Eva Cassidy • Walkin' After Midnight

Blix Street Records G8-10126
180-gram LP
2024

Music

Sound

by Guy Lemcoe | March 12, 2025

y introduction to the late Eva Cassidy was with her album Nightbird, recorded in January 1996 at Washington DC’s venerable Blues Alley supper club. Cassidy's pristine, pitch-perfect and emotive voice is easy on the ears, and she carries the tune as well as any female vocalist I’ve heard. Nightbird has seen steady rotation on my turntable ever since I purchased it four years ago. I am captivated as each of the four records transports me back to that night nearly thirty years ago.

Walkin’ After Midnight is an immediate precursor to Nightbird, recorded November 2, 1995, at the historic (and now closed) King of France Tavern in Annapolis, Maryland, with only half of Cassidy's band to back her up. Missing were the keyboards and drums, leaving her with only bassist Chris Biondo and electric guitarist Keith Grimes. Undaunted, she recruited local symphonic violinist Bruno Nasta to sit in. The resulting quartet brought an upbeat Western-swing style to the music and rewarded the audience with a side of Eva Cassidy rarely heard. Walkin’ After Midnight introduces two new songs to Cassidy’s repertoire: “Down Home Blues” and “Desperado.”

From the very first notes of Keith Grimes’s electric guitar on the album’s opener and title cut, you sense you’re in for a good time. Cassidy digs into the song with a loping yet confident air reminiscent of the legendary Patsy Cline. The tempo picks up a bit for “Blue Skies.” This Irving Berlin hit from the 1920s receives a bouncy, positive treatment here with Bruno Nasta’s fiddle and Grimes’s guitar providing tasty backup. They each solo, adding excitement to the performance. The next song, “Next Time You See Me,” gets down and dirty in a shuffle rhythm, with Cassidy belting out the lyrics and Grimes authoritatively plucking in the background. Things settle down on the next cut, a sensitive reading of George & Ira Gershwin’s “Summertime.” Ms. Cassidy then tackles the Fats Waller evergreen, “Honeysuckle Rose,” and, with tasteful support from her band, brings a new appreciation to this oft-played tune. It’s back to a swing tempo on Bobby Troup’s famous road song “Route 66.” Made popular by Nat King Cole in the 1950s, Cassidy adds her version to pop-music history.

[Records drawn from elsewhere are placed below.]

-- ==== Sys2Proof/Safety.lean ====
section
/-!
DEFINITION. The terms claims use: the premise BusNeverStalls (70_reset_and_hazards.md R268), the reset states (10_state.md
R33), the invariant of a run, runs of several requests, the end of a run (R272), and the lines after a transfer.
-/

namespace Sys2Proof.Machine

/-- The premise `BusNeverStalls` (R268, D26): the collaborators accept every event, and no request hangs. -/
abbrev State.BusNeverStalls (s : State) : Prop := s.busAccepts = none ∧ s.stalled = false

/-- The reset states (R33, R260): PHASE Uninitialized, RATE_SAVED empty, TRACE empty, pc 0; FB, SUPPLY, ADDR and PINS
arbitrary; a legal configuration; any request list. -/
abbrev State.IsReset (s : State) : Prop :=
  s.cfg.Legal ∧ s.fb.Wf ∧ s.fb.Within s.cfg.fbLen ∧ s.phase = .uninitialized ∧ s.rateSaved = .empty ∧
    s.trace = [] ∧ s.pc = 0 ∧ s.stalled = false

/-- The last level written to a line by a trace, if it was written at all. -/
def lastLevel (l : Line) (es : List LinkEvent) : Option Level :=
  es.foldl (fun last e => match e with
    | .pin l' v => if l' = l then some v else last
    | .open4 | .open2 _ | .shift _ | .start _ | .byte _ | .stop | .rateMax | .rateRestore | .delay _ => last) none

def Line.all : List Line := [.cs, .dc, .clk, .mosi, .rst]

/-- The framebuffer is in its canonical form and inside the panel of a legal configuration (R21, R58). -/
abbrev State.FbOk (s : State) : Prop := s.cfg.Legal ∧ s.fb.Wf ∧ s.fb.Within s.cfg.fbLen

/-- What the phase says between two requests (R22, R191, R240): nothing has been sent before BEGIN, and Initializing is
seen only where BEGIN hangs. -/
abbrev State.PhaseOk (s : State) : Prop :=
  (s.phase = .uninitialized → s.trace = [] ∧ s.stalled = false) ∧ (s.phase = .initializing → s.stalled = true)

/-- PINS holds the last level written (R28), and on the 4-wire link CS is high between transfers. -/
abbrev State.PinsOk (s : State) : Prop :=
  (∀ l ∈ Line.all, lastLevel l s.trace = none ∨ lastLevel l s.trace = some (s.pins.level l)) ∧
    (s.cfg.variant = .fourWire → s.phase = .ready → s.stalled = false → s.pins.cs = true)

/-- Between two requests no transfer is half done and no rate is held (R29, R154, R162); a machine that hangs does so on
a request of its list, on a bus that accepts nothing more (R268). -/
abbrev State.LinkOk (s : State) : Prop :=
  (s.stalled = false → s.rateSaved = .empty ∧ (logReader s.cfg s.trace).Idle) ∧
    (s.stalled = true → s.busAccepts = some 0 ∧ s.pc < s.prog.length)

/-- The invariant of a run: it holds in every reset state, and every step keeps it. -/
abbrev State.Inv (s : State) : Prop :=
  s.FbOk ∧ s.PhaseOk ∧ s.PinsOk ∧ s.LinkOk ∧ s.pc ≤ s.prog.length

/-- Execute requests one after another, stopping at the first fault or refusal. -/
def execAll : List Instr → State → Host.Outcome State Fault Refusal
  | [], s => .next s
  | i :: rest, s =>
    match exec i s with
    | .next t => execAll rest t
    | .fault f => .fault f
    | .refused r => .refused r

/-- The end of a run (R272): every request of PROG is complete. -/
abbrev State.Ended (s : State) : Prop := s.pc = s.prog.length ∧ s.stalled = false

/-- The end state of a run (R272). -/
structure EndState where
  fb : List Byte
  phase : Phase
  supply : Supply
  addr : DevAddr
  pins : Pins
  trace : List LinkEvent
deriving DecidableEq, Repr

/-- The end state, if the run has ended; a run that hangs or was refused has none (R272). -/
def State.endState (s : State) : Option EndState :=
  if s.Ended then some ⟨s.fbBytes, s.phase, s.supply, s.addr, s.pins, s.trace⟩ else none

/-- PINS after a transfer whose last byte is `b` (R153 to R156): on the 4-wire link DC keeps the transfer's level, CS is
high, and a bit-banged byte leaves CLK high and MOSI at bit 0; the 2-wire link drives none of these lines. -/
def pinsAfterTransfer (c : Cfg) (dc : Level) (b : Byte) (p : Pins) : Pins :=
  match c.variant with
  | .twoWire => p
  | .fourWire =>
    { p with
      cs := true
      dc := dc
      clk := if c.hwAccel then p.clk else true
      mosi := if c.hwAccel then p.mosi else b.getLsbD 0 }

/-- The bits of a drawn pixel, by index and bit (R51, R52): bit `b` of byte `a` is pixel `(a mod WIDTH, 8*(a/WIDTH)+b)`. -/
def pixelOfBit (c : Cfg) (a b : Nat) : Int × Int :=
  ((a % c.width : Nat), (8 * (a / c.width) + b : Nat))

end Sys2Proof.Machine

namespace Sys2Proof

/-- The requests that only draw: SETPIXEL, HLINE, VLINE and CLEAR (R6, R242). -/
def Instr.draws : Instr → Bool
  | .setPixel _ _ _ _ => true
  | .hline _ _ _ _ _ => true
  | .vline _ _ _ _ _ => true
  | .clear => true
  | .begin _ _ _ => false
  | .invert _ => false
  | .dim _ => false
  | .scrollR _ _ => false
  | .scrollL _ _ => false
  | .scrollDR _ _ => false
  | .scrollDL _ _ => false
  | .stopScroll => false
  | .flush => false

/-- The Ready-only requests (R190). -/
def Instr.readyOnly : Instr → Bool
  | .invert _ => true
  | .dim _ => true
  | .scrollR _ _ => true
  | .scrollL _ _ => true
  | .scrollDR _ _ => true
  | .scrollDL _ _ => true
  | .stopScroll => true
  | .flush => true
  | .setPixel _ _ _ _ => false
  | .hline _ _ _ _ _ => false
  | .vline _ _ _ _ _ => false
  | .begin _ _ _ => false
  | .clear => false

end Sys2Proof
end

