/-- R131: SET twice equals SET once, CLEAR twice equals CLEAR once, INVERT twice restores FB, for SETPIXEL, HLINE and VLINE
with the same operands; SET then CLEAR leaves the pixel off, CLEAR then SET leaves it on. -/
def Obligations.RepeatedDrawing : Prop :=
  ∀ (s : State) (r : Rotation) (x y len : Int), s.cfg.Legal → s.fb.Wf →
    (∀ draw ∈ [fun col => Instr.setPixel r x y col, fun col => Instr.hline r x y len col,
        fun col => Instr.vline r x y len col],
      (∀ col, col ≠ .invert → ∃ t u, exec (draw col) s = .next t ∧ exec (draw col) t = .next u ∧ u.fb = t.fb) ∧
      ∃ t u, exec (draw .invert) s = .next t ∧ exec (draw .invert) t = .next u ∧ u.fb = s.fb) ∧
    (OnPanel s.cfg (rotMap s.cfg r x y) →
      (∃ u, execAll [.setPixel r x y .set, .setPixel r x y .clear] s = .next u ∧
        pixelAt u.cfg u.fb r x y = some false) ∧
      ∃ u, execAll [.setPixel r x y .clear, .setPixel r x y .set] s = .next u ∧
        pixelAt u.cfg u.fb r x y = some true)

/-- R202: CLEAR completes in every phase, zeroes every byte of FB in place, emits nothing, and changes nothing but `fb` and
`pc`; CLEAR twice equals CLEAR once. -/
def Obligations.ClearZeroesTheFramebuffer : Prop :=
  ∀ s : State, s.fb.Wf → ∃ m : Memory, exec .clear s = .next { s with fb := m, pc := s.pc + 1 } ∧ m.Wf ∧
    (∀ a, a < s.cfg.fbLen → m.read a = 0x00) ∧ (∀ a, s.cfg.fbLen ≤ a → m.read a = s.fb.read a) ∧
    exec .clear { s with fb := m, pc := s.pc + 1 } = .next { s with fb := m, pc := s.pc + 1 + 1 }

/-! ## Transport -/

/-- R160: on the 2-wire link a command byte is a transaction of its own to ADDR, behind the command control byte; a two-byte
command is two transactions; TRACE is all that is written. -/
def Obligations.TwoWireCommandIsItsOwnTransaction : Prop :=
  ∀ (s : State) (b b' : Byte), s.cfg.variant = .twoWire → s.BusNeverStalls →
    sendCommands [b] s = { s with trace := s.trace ++
      [.start s.addr, .byte s.cfg.codes.ctrlCmd, .byte b, .stop] } ∧
    sendCommands [b, b'] s = { s with trace := s.trace ++
      [.start s.addr, .byte s.cfg.codes.ctrlCmd, .byte b, .stop,
       .start s.addr, .byte s.cfg.codes.ctrlCmd, .byte b', .stop] }

/-- R153, R155 to R157 (D14, D15, D16): the events of a command byte on the 4-wire link: DC low, CS low, the byte handed
whole to the engine or bit-banged most significant bit first, CS high. -/
def Obligations.FourWireCommandEvents : Prop :=
  ∀ (c : Cfg) (a : DevAddr) (b : Byte), c.variant = .fourWire →
    (c.hwAccel = true →
      sendCommand c a b = [.pin .dc false, .pin .cs false, .shift b, .pin .cs true]) ∧
    (c.hwAccel = false →
      sendCommand c a b = [.pin .dc false, .pin .cs false,
        .pin .clk false, .pin .mosi (b.getLsbD 7), .pin .clk true, .pin .clk false, .pin .mosi (b.getLsbD 6), .pin .clk true,
        .pin .clk false, .pin .mosi (b.getLsbD 5), .pin .clk true, .pin .clk false, .pin .mosi (b.getLsbD 4), .pin .clk true,
        .pin .clk false, .pin .mosi (b.getLsbD 3), .pin .clk true, .pin .clk false, .pin .mosi (b.getLsbD 2), .pin .clk true,
        .pin .clk false, .pin .mosi (b.getLsbD 1), .pin .clk true, .pin .clk false, .pin .mosi (b.getLsbD 0), .pin .clk true,
        .pin .cs true])

/-- R154, R266(a) (D14): a 4-wire data burst asserts chip-select once for the whole burst, with DC high, and writes neither
line in between; one event per byte when accelerated, 24 when bit-banged. -/
def Obligations.FourWireBurstHoldsChipSelect : Prop :=
  ∀ (c : Cfg) (a : DevAddr) (bs : List Byte), c.variant = .fourWire →
    ∃ bytes, sendData c a bs = [.pin .dc true, .pin .cs false] ++ bytes ++ [.pin .cs true] ∧
      (∀ v, LinkEvent.pin .cs v ∉ bytes ∧ LinkEvent.pin .dc v ∉ bytes) ∧
      bytes.length = (if c.hwAccel then 1 else 24) * bs.length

The somber Bill Withers song “Ain’t No Sunshine” gets a plaintive treatment. Cassidy's voice, the guitar and violin flow like quicksilver as the song’s story unfolds. “Fever,” a song made famous by Peggy Lee and Elvis Presley, gets a singular interpretation. Gone are the sensuality and sexual innuendo of the first two singers, here replaced by an assertive, in-your-face challenge. Electric guitar starts “Down Home Blues” with a vengeance, after which Cassidy comes in with a no-holds-barred vocal. She effectively shouts the lyrics to this one. Fueled by tasteful solos from Grimes and Nasta, everyone seems to be having a good time here. Cassidy’s take on “Wade In the Water” won’t be mistaken for the Ramsey Lewis 1960s hit. She returns the song to its spiritual roots, infusing it with jazz and blues overtones. Grimes’s plucky guitar intro returns the event to less solemn music-making as Cassidy sprints through another Irving Berlin song, “Cheek To Cheek.” You can almost see the smile on her face as she lets loose on the blissful lyrics. She gets down on “Won’t Be Long,” in the album’s funkiest, feistiest track. The album closes with a hybrid (vocal recorded live in 1994, instrumental back up recorded in studio in 2024) recording of one of the Eagles’s most beloved tunes, “Desperado.” I’m confident Glenn Frey and Don Henley had no idea their song would receive such a beautiful interpretation as the one here.

The recording, direct from the PA feed to a DAT recorder, sounds rich and present, if slightly claustrophobic. The bass, however, is shrouded in fog. It's lacking in articulation and impact, so you strain to hear it on many of the songs. Also, the absence of audience applause, for a live recording, is surprising. That being said, the mastering by Robert Vosgien and pressing from Optimal Media are fine.

This is a notable album by a remarkable singer. We are lucky to be able to witness her intimate performance, caught on tape before a live audience in a historic stone-walled tavern, before she succumbed to cancer just a year later.